== Segment start ==
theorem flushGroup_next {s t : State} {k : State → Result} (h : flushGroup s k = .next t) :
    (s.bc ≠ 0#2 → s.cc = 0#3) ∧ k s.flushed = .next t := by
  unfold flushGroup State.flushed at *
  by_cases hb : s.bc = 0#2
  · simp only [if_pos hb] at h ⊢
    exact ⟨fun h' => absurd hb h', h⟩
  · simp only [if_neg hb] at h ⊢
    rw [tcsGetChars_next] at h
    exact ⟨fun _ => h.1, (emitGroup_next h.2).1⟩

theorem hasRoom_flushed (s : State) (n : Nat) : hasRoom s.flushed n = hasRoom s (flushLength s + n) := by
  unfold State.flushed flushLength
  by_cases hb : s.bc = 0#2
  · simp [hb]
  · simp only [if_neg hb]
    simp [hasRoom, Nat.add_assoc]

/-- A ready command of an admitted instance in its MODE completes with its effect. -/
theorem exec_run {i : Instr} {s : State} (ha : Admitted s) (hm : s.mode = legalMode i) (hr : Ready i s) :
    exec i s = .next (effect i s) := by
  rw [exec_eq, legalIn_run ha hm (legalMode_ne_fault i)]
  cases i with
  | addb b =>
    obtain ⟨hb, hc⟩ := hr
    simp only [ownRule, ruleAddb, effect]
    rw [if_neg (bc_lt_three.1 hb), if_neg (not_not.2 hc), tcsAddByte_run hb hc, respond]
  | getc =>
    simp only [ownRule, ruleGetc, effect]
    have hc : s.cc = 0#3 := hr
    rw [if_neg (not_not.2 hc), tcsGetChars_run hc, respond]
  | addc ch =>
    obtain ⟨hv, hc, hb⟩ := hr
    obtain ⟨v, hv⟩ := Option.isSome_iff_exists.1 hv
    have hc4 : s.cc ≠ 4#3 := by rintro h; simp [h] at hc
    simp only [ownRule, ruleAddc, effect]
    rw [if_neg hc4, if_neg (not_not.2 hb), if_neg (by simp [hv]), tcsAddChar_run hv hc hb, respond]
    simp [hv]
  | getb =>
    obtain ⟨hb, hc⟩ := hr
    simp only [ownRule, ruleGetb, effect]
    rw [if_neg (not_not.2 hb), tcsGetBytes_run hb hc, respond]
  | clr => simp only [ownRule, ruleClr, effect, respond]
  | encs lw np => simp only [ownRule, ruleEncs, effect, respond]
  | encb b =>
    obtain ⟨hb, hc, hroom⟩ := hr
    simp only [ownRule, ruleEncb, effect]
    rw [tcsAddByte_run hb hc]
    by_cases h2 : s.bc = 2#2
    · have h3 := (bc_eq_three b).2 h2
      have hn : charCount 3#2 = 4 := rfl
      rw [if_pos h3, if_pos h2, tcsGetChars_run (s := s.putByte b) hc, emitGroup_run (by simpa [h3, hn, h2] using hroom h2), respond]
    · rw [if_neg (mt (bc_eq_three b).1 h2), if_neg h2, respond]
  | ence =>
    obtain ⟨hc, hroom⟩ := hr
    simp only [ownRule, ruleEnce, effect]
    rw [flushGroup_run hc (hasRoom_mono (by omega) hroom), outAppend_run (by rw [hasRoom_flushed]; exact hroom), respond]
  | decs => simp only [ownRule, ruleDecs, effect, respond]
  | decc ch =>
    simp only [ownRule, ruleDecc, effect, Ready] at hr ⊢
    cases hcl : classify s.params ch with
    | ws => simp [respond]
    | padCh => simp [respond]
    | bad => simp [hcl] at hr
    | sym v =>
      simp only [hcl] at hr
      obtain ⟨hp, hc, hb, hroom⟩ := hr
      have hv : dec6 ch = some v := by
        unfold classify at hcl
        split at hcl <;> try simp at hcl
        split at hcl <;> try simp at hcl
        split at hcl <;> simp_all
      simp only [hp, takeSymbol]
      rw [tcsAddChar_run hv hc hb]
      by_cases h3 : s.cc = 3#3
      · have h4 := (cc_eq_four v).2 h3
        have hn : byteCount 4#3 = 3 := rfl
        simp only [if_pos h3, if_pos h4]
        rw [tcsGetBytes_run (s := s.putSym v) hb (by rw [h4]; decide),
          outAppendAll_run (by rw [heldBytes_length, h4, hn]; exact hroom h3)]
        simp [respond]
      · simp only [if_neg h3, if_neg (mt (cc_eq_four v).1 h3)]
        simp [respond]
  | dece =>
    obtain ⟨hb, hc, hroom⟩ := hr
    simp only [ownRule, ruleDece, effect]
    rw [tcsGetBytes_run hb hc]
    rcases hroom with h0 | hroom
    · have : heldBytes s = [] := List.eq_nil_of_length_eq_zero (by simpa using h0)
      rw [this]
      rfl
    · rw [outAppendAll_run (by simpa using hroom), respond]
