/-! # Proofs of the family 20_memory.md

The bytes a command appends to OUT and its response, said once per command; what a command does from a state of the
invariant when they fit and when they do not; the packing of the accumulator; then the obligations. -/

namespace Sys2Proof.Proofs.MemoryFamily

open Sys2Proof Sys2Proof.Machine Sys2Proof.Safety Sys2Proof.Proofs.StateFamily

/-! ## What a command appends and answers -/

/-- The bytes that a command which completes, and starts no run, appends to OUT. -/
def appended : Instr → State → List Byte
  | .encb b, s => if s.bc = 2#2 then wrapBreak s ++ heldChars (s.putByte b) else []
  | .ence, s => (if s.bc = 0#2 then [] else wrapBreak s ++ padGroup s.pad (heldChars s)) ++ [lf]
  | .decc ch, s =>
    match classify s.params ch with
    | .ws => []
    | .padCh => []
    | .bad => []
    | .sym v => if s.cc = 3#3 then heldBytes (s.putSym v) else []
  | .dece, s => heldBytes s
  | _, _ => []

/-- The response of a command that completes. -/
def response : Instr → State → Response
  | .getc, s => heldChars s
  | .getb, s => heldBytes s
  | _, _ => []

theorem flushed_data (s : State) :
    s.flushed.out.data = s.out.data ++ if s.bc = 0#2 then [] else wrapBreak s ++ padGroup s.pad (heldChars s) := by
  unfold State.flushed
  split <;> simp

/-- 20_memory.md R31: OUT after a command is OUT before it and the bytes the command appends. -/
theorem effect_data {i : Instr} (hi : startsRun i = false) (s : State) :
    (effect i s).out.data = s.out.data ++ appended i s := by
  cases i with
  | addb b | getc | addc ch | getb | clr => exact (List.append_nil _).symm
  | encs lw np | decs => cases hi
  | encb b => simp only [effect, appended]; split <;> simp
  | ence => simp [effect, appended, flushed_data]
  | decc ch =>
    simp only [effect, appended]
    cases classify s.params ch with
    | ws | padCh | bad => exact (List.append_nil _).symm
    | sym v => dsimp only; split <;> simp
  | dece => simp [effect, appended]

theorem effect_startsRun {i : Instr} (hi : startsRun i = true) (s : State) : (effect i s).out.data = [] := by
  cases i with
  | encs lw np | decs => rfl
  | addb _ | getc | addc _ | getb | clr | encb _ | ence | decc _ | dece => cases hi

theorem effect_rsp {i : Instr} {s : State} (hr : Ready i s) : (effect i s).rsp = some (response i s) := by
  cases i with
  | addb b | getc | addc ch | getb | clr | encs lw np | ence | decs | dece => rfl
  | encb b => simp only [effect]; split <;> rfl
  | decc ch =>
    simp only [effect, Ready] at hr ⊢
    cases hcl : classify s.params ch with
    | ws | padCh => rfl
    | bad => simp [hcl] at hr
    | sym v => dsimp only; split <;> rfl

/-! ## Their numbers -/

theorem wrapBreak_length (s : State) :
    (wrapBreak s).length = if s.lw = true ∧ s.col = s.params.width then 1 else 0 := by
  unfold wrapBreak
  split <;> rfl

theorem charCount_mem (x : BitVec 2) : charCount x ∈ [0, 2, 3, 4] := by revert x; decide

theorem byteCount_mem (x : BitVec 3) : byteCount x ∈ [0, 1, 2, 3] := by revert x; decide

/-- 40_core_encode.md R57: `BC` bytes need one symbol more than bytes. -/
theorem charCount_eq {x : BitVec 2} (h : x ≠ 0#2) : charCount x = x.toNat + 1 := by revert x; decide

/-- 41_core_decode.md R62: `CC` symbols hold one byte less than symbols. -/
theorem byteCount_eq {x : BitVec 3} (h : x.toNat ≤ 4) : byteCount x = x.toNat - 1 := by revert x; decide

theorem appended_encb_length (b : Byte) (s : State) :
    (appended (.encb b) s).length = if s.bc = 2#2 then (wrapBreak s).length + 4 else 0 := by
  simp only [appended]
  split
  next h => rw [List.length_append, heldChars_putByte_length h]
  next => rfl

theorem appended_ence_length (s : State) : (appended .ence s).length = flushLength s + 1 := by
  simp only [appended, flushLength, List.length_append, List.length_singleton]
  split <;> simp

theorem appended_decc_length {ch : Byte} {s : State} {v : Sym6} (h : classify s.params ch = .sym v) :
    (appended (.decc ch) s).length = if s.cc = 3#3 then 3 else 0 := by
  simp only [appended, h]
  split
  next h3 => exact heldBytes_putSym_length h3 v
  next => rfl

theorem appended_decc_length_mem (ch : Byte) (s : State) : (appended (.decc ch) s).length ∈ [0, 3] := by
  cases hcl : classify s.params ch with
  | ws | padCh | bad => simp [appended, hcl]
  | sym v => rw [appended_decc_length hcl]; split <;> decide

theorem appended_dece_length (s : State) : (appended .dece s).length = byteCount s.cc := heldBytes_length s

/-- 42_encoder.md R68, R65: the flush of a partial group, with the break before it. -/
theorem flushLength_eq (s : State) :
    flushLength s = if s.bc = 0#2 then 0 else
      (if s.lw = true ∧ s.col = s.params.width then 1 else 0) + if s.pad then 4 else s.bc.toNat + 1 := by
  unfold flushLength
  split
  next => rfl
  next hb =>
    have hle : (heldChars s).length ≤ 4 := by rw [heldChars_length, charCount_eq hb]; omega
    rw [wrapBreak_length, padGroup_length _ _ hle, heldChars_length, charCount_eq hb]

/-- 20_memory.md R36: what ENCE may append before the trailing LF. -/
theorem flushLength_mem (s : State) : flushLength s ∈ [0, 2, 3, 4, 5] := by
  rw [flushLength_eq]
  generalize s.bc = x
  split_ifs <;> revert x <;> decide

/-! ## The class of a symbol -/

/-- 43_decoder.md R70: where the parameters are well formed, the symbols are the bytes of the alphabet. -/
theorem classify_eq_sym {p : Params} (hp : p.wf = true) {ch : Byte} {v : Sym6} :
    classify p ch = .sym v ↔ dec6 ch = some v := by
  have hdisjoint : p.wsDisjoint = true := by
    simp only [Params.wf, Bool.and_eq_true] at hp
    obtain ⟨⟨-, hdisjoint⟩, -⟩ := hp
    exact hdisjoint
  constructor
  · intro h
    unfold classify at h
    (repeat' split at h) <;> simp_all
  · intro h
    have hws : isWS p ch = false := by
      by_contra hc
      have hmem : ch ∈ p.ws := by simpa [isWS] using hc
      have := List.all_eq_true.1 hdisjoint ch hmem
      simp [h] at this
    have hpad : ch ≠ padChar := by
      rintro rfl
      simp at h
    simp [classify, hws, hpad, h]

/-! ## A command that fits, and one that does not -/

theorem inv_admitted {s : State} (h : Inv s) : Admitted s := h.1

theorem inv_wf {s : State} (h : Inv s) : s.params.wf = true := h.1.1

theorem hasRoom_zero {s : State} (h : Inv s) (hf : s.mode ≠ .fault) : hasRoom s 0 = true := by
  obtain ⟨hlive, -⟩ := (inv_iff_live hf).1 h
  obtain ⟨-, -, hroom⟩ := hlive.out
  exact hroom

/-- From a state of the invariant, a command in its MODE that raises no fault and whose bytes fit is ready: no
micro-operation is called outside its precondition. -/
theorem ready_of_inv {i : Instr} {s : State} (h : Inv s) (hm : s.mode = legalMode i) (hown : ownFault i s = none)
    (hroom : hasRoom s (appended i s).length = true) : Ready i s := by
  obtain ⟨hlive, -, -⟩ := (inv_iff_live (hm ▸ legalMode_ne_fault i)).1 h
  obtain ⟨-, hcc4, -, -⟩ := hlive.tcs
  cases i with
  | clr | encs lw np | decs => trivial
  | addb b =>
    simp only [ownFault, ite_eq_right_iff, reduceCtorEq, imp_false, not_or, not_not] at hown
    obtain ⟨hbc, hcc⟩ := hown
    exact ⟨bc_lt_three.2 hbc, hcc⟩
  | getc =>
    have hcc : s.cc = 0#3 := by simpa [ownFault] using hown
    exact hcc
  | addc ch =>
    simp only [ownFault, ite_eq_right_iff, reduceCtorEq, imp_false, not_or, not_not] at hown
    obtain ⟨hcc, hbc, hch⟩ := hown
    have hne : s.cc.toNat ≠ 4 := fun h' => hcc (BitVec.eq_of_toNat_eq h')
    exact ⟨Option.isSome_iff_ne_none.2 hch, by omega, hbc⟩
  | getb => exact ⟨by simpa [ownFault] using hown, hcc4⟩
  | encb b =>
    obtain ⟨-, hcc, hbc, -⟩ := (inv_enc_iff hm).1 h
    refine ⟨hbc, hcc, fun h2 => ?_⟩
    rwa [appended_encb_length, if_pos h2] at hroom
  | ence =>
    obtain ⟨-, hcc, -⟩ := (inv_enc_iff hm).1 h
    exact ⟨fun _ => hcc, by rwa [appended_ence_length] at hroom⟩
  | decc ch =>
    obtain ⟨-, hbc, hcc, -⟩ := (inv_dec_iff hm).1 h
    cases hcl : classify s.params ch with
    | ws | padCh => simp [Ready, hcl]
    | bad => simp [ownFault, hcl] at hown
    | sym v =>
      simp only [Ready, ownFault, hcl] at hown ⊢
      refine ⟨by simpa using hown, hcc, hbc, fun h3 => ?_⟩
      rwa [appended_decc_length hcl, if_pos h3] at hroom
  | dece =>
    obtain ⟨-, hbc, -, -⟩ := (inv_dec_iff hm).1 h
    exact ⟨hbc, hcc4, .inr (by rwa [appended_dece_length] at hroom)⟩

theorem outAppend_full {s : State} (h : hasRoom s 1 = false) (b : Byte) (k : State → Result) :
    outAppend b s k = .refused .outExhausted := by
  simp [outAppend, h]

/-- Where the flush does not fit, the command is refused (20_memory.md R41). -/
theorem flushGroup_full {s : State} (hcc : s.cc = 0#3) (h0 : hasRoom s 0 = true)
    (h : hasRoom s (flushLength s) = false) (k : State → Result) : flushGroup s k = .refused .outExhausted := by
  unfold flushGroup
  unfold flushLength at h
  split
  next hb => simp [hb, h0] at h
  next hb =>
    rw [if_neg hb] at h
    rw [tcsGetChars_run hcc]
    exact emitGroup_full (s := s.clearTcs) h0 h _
== Segment end ==
### What is expected
Start at the first line of the data above. Stop after the line containing "by_cases h2 : s.bc = 2#2", reproducing each line exactly and adding nothing.

### Reply to the exercise
theorem flushGroup_next {s t : State} {k : State → Result} (h : flushGroup s k = .next t) :
    (s.bc ≠ 0#2 → s.cc = 0#3) ∧ k s.flushed = .next t := by
  unfold flushGroup State.flushed at *
  by_cases hb : s.bc = 0#2
  · simp only [if_pos hb] at h ⊢
    exact ⟨fun h' => absurd hb h', h⟩
  · simp only [if_neg hb] at h ⊢
    rw [tcsGetChars_next] at h
    exact ⟨fun _ => h.1, (emitGroup_next h.2).1⟩

theorem hasRoom_flushed (s : State) (n : Nat) : hasRoom s.flushed n = hasRoom s (flushLength s + n) := by
  unfold State.flushed flushLength
  by_cases hb : s.bc = 0#2
  · simp [hb]
  · simp only [if_neg hb]
    simp [hasRoom, Nat.add_assoc]

/-- A ready command of an admitted instance in its MODE completes with its effect. -/
theorem exec_run {i : Instr} {s : State} (ha : Admitted s) (hm : s.mode = legalMode i) (hr : Ready i s) :
    exec i s = .next (effect i s) := by
  rw [exec_eq, legalIn_run ha hm (legalMode_ne_fault i)]
  cases i with
  | addb b =>
    obtain ⟨hb, hc⟩ := hr
    simp only [ownRule, ruleAddb, effect]
    rw [if_neg (bc_lt_three.1 hb), if_neg (not_not.2 hc), tcsAddByte_run hb hc, respond]
  | getc =>
    simp only [ownRule, ruleGetc, effect]
    have hc : s.cc = 0#3 := hr
    rw [if_neg (not_not.2 hc), tcsGetChars_run hc, respond]
  | addc ch =>
    obtain ⟨hv, hc, hb⟩ := hr
    obtain ⟨v, hv⟩ := Option.isSome_iff_exists.1 hv
    have hc4 : s.cc ≠ 4#3 := by rintro h; simp [h] at hc
    simp only [ownRule, ruleAddc, effect]
    rw [if_neg hc4, if_neg (not_not.2 hb), if_neg (by simp [hv]), tcsAddChar_run hv hc hb, respond]
    simp [hv]
  | getb =>
    obtain ⟨hb, hc⟩ := hr
    simp only [ownRule, ruleGetb, effect]
    rw [if_neg (not_not.2 hb), tcsGetBytes_run hb hc, respond]
  | clr => simp only [ownRule, ruleClr, effect, respond]
  | encs lw np => simp only [ownRule, ruleEncs, effect, respond]
  | encb b =>
    obtain ⟨hb, hc, hroom⟩ := hr
    simp only [ownRule, ruleEncb, effect]
    rw [tcsAddByte_run hb hc]
    by_cases h2 : s.bc = 2#2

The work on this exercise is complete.